─── Data records

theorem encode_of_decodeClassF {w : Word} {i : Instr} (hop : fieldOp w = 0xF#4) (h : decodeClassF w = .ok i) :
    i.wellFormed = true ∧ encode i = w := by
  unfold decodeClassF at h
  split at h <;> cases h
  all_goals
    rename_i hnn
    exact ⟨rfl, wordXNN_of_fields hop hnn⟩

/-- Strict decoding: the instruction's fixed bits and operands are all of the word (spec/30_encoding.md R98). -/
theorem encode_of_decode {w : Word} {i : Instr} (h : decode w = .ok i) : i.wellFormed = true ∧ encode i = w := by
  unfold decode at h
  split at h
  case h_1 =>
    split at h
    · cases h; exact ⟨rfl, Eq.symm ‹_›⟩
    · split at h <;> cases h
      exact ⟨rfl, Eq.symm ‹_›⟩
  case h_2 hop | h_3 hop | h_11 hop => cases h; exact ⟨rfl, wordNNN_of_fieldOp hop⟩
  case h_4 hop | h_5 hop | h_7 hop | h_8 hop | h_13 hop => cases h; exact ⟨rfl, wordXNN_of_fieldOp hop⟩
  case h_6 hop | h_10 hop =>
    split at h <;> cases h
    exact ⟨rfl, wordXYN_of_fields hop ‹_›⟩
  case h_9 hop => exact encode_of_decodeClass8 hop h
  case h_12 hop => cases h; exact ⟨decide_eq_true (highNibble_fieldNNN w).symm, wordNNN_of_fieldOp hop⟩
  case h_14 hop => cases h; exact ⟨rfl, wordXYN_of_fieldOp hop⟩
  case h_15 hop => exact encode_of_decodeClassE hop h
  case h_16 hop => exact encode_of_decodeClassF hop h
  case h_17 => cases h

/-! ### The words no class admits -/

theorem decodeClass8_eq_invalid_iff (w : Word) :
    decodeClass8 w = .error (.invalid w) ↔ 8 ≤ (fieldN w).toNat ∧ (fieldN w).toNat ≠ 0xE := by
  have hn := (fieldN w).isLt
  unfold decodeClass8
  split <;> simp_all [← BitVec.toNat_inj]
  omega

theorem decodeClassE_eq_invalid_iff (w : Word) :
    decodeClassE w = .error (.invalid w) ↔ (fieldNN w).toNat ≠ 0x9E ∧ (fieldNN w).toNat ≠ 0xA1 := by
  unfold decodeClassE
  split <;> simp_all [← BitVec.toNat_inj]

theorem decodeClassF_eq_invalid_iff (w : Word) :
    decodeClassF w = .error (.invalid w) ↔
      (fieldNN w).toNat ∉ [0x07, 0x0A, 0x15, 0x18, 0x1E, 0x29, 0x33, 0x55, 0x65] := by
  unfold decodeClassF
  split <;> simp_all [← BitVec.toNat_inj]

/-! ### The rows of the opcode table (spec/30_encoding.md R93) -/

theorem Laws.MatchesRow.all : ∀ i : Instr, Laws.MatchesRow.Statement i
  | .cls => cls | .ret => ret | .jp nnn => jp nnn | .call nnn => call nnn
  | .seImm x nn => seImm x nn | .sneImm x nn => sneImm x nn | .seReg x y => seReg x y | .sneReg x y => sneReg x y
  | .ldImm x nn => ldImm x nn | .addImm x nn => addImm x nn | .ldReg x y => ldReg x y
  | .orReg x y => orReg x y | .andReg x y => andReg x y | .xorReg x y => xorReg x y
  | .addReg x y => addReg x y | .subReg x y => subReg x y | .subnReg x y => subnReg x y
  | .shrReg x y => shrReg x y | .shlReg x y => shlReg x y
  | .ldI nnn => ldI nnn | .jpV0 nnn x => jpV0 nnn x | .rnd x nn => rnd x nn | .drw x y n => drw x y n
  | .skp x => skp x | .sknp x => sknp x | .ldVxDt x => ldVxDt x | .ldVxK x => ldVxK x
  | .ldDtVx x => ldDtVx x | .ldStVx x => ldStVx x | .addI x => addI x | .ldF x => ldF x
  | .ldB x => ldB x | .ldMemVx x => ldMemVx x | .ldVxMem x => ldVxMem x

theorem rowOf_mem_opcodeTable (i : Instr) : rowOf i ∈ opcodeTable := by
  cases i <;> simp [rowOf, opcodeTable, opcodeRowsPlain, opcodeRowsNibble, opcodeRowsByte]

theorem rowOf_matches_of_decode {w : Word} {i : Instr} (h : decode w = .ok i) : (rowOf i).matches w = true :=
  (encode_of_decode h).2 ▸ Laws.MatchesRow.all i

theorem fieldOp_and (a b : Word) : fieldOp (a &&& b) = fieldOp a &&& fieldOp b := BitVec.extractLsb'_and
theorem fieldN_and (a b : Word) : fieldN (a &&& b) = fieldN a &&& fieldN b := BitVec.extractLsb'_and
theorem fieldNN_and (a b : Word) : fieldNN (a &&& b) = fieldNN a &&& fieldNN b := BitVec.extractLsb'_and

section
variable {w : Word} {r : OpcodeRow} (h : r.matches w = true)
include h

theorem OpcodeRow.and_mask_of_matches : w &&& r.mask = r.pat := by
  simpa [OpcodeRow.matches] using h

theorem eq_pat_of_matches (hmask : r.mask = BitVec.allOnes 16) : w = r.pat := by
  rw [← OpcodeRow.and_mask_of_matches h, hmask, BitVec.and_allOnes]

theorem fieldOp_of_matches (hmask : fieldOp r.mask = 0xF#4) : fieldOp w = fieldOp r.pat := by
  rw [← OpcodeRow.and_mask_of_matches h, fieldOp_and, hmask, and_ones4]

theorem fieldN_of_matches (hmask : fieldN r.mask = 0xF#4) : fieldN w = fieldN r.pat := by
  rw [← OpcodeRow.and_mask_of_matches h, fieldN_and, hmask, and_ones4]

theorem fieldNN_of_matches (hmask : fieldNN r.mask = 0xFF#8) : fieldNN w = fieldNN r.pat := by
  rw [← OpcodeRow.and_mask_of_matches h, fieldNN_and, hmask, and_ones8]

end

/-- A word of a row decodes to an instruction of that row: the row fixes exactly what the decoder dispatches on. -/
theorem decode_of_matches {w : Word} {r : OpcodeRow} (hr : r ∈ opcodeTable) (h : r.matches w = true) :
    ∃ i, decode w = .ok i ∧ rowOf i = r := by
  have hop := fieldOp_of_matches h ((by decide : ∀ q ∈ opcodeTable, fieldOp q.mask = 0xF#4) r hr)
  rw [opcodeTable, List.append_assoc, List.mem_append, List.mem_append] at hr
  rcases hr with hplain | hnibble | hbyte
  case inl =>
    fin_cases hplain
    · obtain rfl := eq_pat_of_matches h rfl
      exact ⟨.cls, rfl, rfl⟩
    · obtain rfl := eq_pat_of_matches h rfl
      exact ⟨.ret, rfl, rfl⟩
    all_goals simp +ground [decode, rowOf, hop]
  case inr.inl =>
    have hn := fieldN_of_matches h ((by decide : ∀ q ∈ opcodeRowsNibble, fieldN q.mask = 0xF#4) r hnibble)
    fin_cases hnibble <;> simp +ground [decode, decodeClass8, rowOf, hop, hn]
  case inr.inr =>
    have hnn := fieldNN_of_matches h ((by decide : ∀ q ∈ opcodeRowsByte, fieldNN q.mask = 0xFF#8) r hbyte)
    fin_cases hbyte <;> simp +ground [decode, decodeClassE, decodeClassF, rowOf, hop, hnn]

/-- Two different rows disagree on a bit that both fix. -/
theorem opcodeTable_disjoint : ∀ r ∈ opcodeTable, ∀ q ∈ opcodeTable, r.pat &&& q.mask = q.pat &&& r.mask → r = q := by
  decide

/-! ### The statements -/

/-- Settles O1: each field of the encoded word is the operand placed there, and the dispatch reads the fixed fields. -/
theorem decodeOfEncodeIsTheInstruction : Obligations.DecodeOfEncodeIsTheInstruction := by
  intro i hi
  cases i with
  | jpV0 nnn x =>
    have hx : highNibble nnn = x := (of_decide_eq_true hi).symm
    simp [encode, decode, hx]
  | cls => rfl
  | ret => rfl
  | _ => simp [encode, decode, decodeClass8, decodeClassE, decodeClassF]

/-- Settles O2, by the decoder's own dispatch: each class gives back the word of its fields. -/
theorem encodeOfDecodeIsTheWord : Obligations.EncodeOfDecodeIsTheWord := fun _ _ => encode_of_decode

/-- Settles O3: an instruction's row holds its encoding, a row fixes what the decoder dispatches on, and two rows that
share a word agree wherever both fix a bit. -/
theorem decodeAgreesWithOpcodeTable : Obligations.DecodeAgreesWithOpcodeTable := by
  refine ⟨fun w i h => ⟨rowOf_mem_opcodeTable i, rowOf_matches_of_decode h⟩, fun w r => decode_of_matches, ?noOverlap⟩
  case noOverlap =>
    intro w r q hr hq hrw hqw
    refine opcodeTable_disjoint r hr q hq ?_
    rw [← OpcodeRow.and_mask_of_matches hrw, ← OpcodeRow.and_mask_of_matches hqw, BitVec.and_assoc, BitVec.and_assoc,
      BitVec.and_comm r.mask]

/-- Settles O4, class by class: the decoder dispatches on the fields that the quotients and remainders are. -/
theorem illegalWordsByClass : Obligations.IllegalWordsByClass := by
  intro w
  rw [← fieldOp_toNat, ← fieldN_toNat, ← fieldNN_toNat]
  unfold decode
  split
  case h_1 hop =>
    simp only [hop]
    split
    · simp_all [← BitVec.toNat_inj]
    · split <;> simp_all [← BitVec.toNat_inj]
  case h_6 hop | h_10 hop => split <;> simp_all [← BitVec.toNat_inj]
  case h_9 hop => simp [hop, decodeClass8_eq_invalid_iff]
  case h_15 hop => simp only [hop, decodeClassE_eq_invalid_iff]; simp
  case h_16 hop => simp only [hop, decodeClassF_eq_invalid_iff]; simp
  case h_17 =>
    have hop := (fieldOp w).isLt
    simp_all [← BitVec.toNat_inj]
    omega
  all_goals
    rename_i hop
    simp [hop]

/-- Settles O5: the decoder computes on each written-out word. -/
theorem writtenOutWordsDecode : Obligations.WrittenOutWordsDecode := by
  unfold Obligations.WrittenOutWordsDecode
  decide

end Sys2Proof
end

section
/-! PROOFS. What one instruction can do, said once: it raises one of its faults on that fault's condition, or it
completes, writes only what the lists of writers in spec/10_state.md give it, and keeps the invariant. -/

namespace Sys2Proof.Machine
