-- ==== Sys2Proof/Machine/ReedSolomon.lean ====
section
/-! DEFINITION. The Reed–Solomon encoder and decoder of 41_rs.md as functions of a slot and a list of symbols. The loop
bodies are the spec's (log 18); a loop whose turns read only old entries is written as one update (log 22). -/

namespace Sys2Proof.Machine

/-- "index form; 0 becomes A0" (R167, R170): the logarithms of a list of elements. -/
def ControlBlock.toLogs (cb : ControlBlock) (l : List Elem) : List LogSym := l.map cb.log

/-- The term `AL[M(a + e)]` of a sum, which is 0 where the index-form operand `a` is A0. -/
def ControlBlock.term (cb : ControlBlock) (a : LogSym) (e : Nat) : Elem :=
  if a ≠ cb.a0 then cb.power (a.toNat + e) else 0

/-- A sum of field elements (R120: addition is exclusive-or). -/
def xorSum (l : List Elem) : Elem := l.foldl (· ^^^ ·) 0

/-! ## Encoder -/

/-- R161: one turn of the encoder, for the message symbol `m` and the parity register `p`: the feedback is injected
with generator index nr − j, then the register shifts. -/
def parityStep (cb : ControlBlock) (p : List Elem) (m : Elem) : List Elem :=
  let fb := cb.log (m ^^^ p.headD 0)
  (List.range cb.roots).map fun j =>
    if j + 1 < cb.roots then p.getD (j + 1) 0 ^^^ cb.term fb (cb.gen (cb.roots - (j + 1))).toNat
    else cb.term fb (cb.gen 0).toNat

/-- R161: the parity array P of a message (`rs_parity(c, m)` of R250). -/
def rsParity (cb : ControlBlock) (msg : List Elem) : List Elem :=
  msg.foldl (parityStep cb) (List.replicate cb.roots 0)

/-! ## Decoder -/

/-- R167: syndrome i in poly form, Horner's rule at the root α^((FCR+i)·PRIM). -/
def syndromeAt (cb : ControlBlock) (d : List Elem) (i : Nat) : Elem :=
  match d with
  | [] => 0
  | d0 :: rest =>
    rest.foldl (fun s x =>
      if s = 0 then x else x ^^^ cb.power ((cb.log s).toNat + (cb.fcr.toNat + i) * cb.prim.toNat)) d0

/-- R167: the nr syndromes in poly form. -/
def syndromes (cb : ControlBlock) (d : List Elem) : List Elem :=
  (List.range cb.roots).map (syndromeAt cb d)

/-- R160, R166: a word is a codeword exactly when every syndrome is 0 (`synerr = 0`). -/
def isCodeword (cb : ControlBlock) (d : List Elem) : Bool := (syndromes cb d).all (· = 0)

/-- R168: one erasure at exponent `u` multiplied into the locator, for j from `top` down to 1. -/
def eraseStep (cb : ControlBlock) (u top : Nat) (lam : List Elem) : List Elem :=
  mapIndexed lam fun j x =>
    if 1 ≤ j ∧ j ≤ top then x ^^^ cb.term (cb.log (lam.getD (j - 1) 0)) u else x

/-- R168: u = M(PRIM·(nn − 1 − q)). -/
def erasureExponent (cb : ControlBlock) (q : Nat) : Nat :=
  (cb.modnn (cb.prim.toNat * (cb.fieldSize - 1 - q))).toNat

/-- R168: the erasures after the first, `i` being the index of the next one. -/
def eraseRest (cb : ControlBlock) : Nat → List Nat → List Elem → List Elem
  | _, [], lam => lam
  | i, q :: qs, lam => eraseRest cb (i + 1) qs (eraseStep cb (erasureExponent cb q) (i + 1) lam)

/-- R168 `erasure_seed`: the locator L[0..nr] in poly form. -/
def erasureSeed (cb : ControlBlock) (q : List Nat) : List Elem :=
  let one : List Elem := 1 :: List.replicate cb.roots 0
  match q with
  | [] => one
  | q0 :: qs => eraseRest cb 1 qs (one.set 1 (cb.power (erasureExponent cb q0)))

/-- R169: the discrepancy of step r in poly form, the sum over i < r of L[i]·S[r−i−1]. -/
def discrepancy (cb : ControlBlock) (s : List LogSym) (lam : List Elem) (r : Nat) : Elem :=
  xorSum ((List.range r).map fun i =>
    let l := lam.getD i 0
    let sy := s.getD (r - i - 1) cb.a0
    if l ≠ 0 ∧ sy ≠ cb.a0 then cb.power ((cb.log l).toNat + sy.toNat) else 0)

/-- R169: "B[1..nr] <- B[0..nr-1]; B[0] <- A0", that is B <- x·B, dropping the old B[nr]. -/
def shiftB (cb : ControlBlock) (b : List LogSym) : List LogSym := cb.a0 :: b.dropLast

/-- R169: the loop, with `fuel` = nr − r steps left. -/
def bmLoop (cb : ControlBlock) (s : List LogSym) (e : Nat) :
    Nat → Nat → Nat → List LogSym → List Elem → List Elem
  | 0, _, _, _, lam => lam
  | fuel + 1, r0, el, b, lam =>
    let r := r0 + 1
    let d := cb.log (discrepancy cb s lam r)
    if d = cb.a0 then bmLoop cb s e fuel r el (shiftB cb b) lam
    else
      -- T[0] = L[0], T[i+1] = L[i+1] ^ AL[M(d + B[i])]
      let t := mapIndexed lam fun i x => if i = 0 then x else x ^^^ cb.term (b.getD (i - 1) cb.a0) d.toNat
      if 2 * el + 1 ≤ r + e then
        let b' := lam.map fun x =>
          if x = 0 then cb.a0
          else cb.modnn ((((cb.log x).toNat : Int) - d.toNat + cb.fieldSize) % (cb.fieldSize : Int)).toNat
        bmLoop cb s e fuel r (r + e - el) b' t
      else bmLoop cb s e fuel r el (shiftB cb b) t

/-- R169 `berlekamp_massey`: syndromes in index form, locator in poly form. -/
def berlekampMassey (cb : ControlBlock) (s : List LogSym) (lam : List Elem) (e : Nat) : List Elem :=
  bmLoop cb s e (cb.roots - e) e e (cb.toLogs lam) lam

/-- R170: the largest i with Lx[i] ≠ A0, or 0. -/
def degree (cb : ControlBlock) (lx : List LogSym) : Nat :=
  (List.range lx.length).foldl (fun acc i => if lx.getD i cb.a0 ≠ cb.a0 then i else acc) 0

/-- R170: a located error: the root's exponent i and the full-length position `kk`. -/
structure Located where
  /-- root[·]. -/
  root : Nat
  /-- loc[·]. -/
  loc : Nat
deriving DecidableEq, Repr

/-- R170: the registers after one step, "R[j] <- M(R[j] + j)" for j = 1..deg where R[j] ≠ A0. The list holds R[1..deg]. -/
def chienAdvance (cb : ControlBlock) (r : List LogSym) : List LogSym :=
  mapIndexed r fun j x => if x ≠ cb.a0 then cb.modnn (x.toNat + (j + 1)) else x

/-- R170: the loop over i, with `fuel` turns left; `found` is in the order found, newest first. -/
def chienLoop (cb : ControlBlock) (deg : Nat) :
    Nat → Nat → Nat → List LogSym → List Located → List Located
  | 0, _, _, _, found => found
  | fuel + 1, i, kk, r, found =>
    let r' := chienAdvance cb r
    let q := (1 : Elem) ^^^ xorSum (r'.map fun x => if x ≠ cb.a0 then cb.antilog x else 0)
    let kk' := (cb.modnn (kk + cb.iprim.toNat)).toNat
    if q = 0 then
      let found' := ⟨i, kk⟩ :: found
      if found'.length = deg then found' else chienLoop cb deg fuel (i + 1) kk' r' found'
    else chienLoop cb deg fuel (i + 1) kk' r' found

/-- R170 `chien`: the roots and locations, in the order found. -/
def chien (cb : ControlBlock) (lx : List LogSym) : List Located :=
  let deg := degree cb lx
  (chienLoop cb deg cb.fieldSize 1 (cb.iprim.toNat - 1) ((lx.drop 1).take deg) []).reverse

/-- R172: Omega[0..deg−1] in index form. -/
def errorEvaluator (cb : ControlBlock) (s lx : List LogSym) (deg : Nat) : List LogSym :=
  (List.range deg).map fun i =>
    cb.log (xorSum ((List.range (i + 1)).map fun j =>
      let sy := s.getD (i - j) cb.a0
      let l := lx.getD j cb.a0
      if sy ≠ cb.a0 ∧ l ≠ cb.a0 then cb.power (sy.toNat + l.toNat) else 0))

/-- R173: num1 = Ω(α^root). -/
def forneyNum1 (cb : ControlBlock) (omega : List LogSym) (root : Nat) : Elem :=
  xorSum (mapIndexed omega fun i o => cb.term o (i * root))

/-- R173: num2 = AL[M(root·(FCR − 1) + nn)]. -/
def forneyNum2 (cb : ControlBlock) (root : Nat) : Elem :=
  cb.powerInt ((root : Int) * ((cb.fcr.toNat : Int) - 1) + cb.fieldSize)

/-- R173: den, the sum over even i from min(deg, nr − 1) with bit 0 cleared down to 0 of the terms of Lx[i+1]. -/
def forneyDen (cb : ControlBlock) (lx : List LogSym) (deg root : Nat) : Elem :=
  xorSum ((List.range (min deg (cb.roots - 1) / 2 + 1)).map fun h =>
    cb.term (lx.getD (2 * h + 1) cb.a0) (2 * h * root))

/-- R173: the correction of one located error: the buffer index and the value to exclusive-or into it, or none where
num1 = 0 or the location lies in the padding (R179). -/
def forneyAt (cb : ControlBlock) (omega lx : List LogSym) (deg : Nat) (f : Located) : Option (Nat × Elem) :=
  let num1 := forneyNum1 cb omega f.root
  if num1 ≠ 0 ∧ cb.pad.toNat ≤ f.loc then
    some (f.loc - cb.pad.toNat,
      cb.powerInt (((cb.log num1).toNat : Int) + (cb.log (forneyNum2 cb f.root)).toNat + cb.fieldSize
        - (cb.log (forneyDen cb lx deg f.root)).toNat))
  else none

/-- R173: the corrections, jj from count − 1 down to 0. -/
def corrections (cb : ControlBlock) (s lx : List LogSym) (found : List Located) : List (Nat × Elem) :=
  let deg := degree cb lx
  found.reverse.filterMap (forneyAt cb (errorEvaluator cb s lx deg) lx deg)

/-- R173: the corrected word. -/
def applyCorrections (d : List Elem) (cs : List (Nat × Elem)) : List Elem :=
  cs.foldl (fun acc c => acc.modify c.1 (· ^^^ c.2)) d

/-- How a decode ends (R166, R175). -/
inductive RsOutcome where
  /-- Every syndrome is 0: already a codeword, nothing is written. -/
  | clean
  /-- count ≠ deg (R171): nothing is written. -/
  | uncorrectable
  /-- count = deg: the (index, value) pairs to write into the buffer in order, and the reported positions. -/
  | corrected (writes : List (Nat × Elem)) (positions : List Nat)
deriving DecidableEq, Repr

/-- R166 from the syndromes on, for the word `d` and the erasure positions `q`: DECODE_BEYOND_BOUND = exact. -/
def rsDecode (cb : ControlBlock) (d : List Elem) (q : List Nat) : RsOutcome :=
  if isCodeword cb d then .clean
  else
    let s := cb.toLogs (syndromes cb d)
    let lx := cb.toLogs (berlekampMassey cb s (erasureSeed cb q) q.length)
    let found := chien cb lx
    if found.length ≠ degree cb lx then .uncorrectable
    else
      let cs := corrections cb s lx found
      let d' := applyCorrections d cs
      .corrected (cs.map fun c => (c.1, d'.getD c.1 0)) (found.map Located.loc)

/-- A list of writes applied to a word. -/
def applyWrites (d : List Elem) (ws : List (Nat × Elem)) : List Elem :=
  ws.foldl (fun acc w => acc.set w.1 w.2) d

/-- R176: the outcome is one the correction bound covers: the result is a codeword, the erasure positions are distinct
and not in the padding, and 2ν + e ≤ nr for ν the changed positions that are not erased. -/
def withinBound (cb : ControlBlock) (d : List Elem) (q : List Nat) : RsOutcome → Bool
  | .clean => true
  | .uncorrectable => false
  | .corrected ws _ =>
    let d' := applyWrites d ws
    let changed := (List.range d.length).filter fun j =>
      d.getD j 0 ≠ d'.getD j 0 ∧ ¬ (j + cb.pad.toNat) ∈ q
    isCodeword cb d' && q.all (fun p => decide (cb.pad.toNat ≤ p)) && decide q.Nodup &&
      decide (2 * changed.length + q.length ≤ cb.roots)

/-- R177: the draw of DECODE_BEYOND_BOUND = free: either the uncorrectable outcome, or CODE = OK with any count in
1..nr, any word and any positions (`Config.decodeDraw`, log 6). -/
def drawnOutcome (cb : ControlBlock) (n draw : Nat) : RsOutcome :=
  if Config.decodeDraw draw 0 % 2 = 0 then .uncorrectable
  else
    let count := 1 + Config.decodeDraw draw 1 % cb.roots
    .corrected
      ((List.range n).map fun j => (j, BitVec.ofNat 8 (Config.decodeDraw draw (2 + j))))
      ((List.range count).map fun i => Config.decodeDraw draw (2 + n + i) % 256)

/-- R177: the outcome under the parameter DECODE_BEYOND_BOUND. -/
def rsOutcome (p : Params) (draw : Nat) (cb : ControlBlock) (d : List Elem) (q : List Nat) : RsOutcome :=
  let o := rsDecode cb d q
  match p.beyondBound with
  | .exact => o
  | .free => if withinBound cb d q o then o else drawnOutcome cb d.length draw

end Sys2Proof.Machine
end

──────

#### Exercise goal:
Scan the lines above for "turns", then copy every one that has it.

#### Reply:
bodies are the spec's (log 18); a loop whose turns read only old entries is written as one update (log 22). -/
/-- R170: the loop over i, with `fuel` turns left; `found` is in the order found, newest first. -/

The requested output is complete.